I think that you bring up a really good point. One of the striking features of REDUCE-IT is that not all of the benefit in REDUCE-IT can be laid just at the feet of triglyceride. So there are other things that are going on, the so-called pleiotropic effects that you mentioned. And I think that our forthcoming study is a chance to explore a lot of those things. It's very clear that the three main omega-3s out there EPA, DHA and DPA, all do somewhat different things. And I think that, for instance, DHA is associated with elevations in LDL whereas the others are not. DPA, which is in our product is associated with reductions in PCSK9, which we haven't seen in the others. And I think that there is going to be an opportunity in the forthcoming studies to begin to explore in a number of different areas, just what exactly mechanistically may be going on. The omega-3s do a lot of things besides just lower triglycerides. And I think we're going to have an opportunity in our future studies to begin to tease out some of those details.

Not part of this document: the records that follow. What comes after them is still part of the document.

-- ==== Sys2Proof/Machine/HubRegs.lean ====
section
/-! DEFINITION. The hub register window (16 R267, R268, R272; 05 R120; 11 R228, R230; 14 R246, R258). -/

namespace Sys2Proof.Machine

/-- A register built from flags and fields. -/
def bitIf (c : Bool) (n : Nat) : Nat := if c then 2 ^ n else 0

/-- R154: LNDROP; its counters wrap.
Log entry 75, DESIGN CHOICE. -/
def HubRegs.lndrop (r : HubRegs) : Word := BitVec.ofNat 64 (r.unmatched % 2 ^ 32 + r.overflow % 2 ^ 32 * 2 ^ 32)

/-- R246: MPCNT. -/
def HubRegs.mpcnt (r : HubRegs) : Word :=
  BitVec.ofNat 64 (r.msgBad % 2 ^ 16 + r.msgFull % 2 ^ 16 * 2 ^ 16 + r.msgRing % 2 ^ 16 * 2 ^ 32)

/-- R267, R237: REPLCTL. -/
def HubRegs.replctl (r : HubRegs) : Word :=
  BitVec.ofNat 64 (r.replSlot % 256 + r.replN % 16 * 2 ^ 8 + r.replPorts % 2 ^ 24 * 2 ^ 12 + bitIf r.replHalted 36)

/-- R258: GUESTCTL. -/
def HubRegs.guestctl (r : HubRegs) : Word :=
  BitVec.ofNat 64 (r.guestPart % 4 + bitIf r.guestEn 2 + bitIf r.guestFenced 3 + r.guestWatts % 256 * 2 ^ 8 +
    r.guestTemp % 256 * 2 ^ 16)

/-- R120: log2 of the block size; values other than 16 to 26 read as 16. -/
def Partition.blkLog (p : Partition) : Nat := if 16 ≤ p.pfBlk && p.pfBlk ≤ 26 then p.pfBlk else 16

/-- R120: PFCTL. -/
def Partition.pfctl (p : Partition) : Word :=
  BitVec.ofNat 64 (bitIf p.pfEn 0 + p.blkLog * 2 + p.pfThr % 256 * 64)

/-- R267: what a read of the register at an offset returns. -/
def State.regWord (s : State) (off : Nat) : Word :=
  let r := s.hub.regs
  match off with
  | 0x0000 => BitVec.ofNat 64 (0x0960 + r.rev % 256 * 2 ^ 16)
  | 0x0010 => BitVec.ofNat 64 (bitIf r.ready 0 + bitIf r.prevFatal 1 + r.bootCode % 256 * 256)
  | 0x0018 => BitVec.ofNat 64 (r.capw % 256 * 2 ^ 16)
  | 0x0020 => BitVec.ofNat 64 (r.thermMax % 256 + bitIf r.thermHot 8)
  | 0x0100 => r.lndrop
  | 0x0108 => r.replctl
  | 0x0110 => r.guestctl
  | 0x0120 => BitVec.ofNat 64 (r.ringBase % 2 ^ 52 * 4096 + r.ringLog % 32 + bitIf r.ringIrq 5)
  | 0x0128 => BitVec.ofNat 64 (r.head % 2 ^ 16)
  | 0x0130 => BitVec.ofNat 64 (r.tail % 2 ^ 16)
  | 0x0138 => r.mpcnt
  | 0x1000 => s.hub.svcWord
  | _ =>
    if hp : 0x0200 ≤ off ∧ off < 0x0220 ∧ off % 8 = 0 then
      if h : (off - 0x0200) / 8 < 4 then (s.hub.parts[(off - 0x0200) / 8]).pfctl else 0
    else if 0x0400 ≤ off ∧ off < 0x0800 then s.hub.mcWord ((off - 0x0400) / 32) (off % 32 / 8)
    else if 0x2000 ≤ off ∧ off < 0x2200 then BitVec.ofNat 64 (readNat s.hub.attest (off - 0x2000) 8)
    else 0

/-- R6, R154, R246: a read of a register: its value, and the counters it clears. -/
def State.regRead (s : State) (off : Nat) : Word × State :=
  let r := s.hub.regs
  (s.regWord off,
    if off = 0x0100 then s.setRegs { r with unmatched := 0, overflow := 0 }
    else if off = 0x0138 then s.setRegs { r with msgBad := 0, msgFull := 0, msgRing := 0 }
    else s)

/-- R229, R238, R263: a partition's queue runs again unless another cause keeps it halted. -/
def Hub.letRun (h : Hub) (p : Nat) : Hub :=
  let r := h.regs
  h.mapPart p fun x => { x with
    halted := r.fatal || (r.guestFenced && r.fencedPart == p) || (r.replHalted && r.replPart == p) }

/-- R258, R263: a write of GUESTCTL. EN can be set only for an attested guest; clearing FENCED lets the queue
of the partition run again that the fence has halted. -/
def State.putGuestctl (s : State) (v : Word) : State :=
  let r := s.hub.regs
  let clear := r.guestFenced && v.getLsbD 3
  let s := s.setRegs { r with guestPart := v.toNat % 4, guestEn := v.getLsbD 2 && s.guest.attested,
                              guestFenced := r.guestFenced && !(v.getLsbD 3) }
  if clear then
    (s.setHub (s.hub.letRun r.fencedPart)).later [.event (.launchStart r.fencedPart)]
  else s

/-- R270: a write into the attestation buffer: the nonce and the request byte. -/
def State.putAttest (s : State) (off : Nat) (v : Word) : State :=
  let o := off - 0x2000
  let pending := memByte s.hub.attest 0x30 == 1
  if o < 0x30 then s.setHub { s.hub with attest := putN s.hub.attest o 8 v.toNat }
  else if o = 0x30 && v.toNat % 256 == 1 && !pending then
    let s := s.setHub { s.hub with attest := memPut s.hub.attest 0x30 1 }
    s.later [.event (.attestRequest (BitVec.ofNat 384 (readNat s.hub.attest 0 48)))]
  else s

/-- R228: a write of a machine-check bank's register; a reserved bank ignores it (R227). -/
def McBank.put (m : McBank) (r : Nat) (v : Word) : McBank :=
  match r with
  | 0 => { m with valid := m.valid && !(v.getLsbD 63), ovf := m.ovf && !(v.getLsbD 62) }
  | 3 => { m with en := v.getLsbD 0, notify := v.getLsbD 1 }
  | _ => m

/-- R267: a write of the register at an offset; unnamed and read-only registers ignore it. -/
def State.regWrite (s : State) (off : Nat) (v : Word) : State :=
  let r := s.hub.regs
  let n := v.toNat
  match off with
  | 0x0008 => if v.getLsbD 0 then s.later [.event .coldReset] else s
  | 0x0010 => s.setRegs { r with prevFatal := r.prevFatal && !(v.getLsbD 1) }
  | 0x0018 => s.setRegs { r with capw := bitsAt n 16 8 }
  | 0x0108 =>
    let s := s.setRegs { r with replSlot := bitsAt n 0 8, replN := bitsAt n 8 4, replPorts := bitsAt n 12 24 }
    if v.getLsbD 37 then s.later [.event .replctlResume] else s
  | 0x0110 => s.putGuestctl v
  | 0x0120 => s.setRegs { r with ringBase := n / 4096, ringLog := n % 32, ringIrq := v.getLsbD 5 }
  | 0x0128 => s.setRegs { r with head := n % 2 ^ 16 }
  | _ =>
    if 0x0200 ≤ off ∧ off < 0x0220 ∧ off % 8 = 0 then
      s.setHub (s.hub.mapPart ((off - 0x0200) / 8) fun p =>
        { p with pfEn := v.getLsbD 0, pfBlk := bitsAt n 1 5, pfThr := bitsAt n 6 8 })
    else if 0x0400 ≤ off ∧ off < 0x0800 ∧ off % 8 = 0 then
      let k := (off - 0x0400) / 32
      s.setHub (if h : k < 32 then
        (if mcReserved k then s.hub else { s.hub with mc := s.hub.mc.set k ((s.hub.mc[k]).put (off % 32 / 8) v) })
      else s.hub)
    else if 0x2000 ≤ off ∧ off < 0x2200 then s.putAttest off v
    else s

end Sys2Proof.Machine
end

And Chad, just a follow-up on that, I mean, when we’re talking about our pure EPA product having demonstrated in REDUCE-IT, the significant impact on outcomes and the fact that it can't all be laid at the feet of triglycerides, some of this will depend on how STRENGTH reads out, which also has DHA in it. And so, STRENGTH comes out positive, it's not simply going to be an EPA effect. There must be a something about a high-dose, high-purity prolonged use of omega-3s, which is having an impact. But for example of STRENGTH were to come out not as robust as REDUCE-IT or not produce as near results. There must be something unique about EPA. And I think we would acknowledge that, but I think that's also where we feel very comfortable and very excited about the profile of MAT9001, and that's going to get back to the bioavailability. Our ability to get higher levels of EPA positions us pretty well regardless of how additional data strikes out. And I think even looking at the REDUCE-IT data, I think people are still trying to tease out whether or not you are seeing kind of these anti-inflammatory, these antithrombotic effect. So I think even more research is required there even on the Vascepa side. For example, you couldn’t even necessarily tie it to something like CRP. That's where our second mover advantage and our ability to continue to tease out the primary and secondary endpoints for our study becomes important, because as this landscape evolves, as more data comes out, both from REDUCE-IT and then eventually from the STRENGTH trial, we will add and look to add different data points in order for us to be able to tease out kind of differentiation. And we look forward to kind of being able to take advantage of our second mover status to design things in order to give or create more data to give answers to some of the questions that are coming out of these studies.

Great. Thanks. I appreciate the added thought.

Thanks, Chad.

Ladies and gentlemen, this concludes today’s teleconference. You may disconnect your lines at this time and thank you for your participation.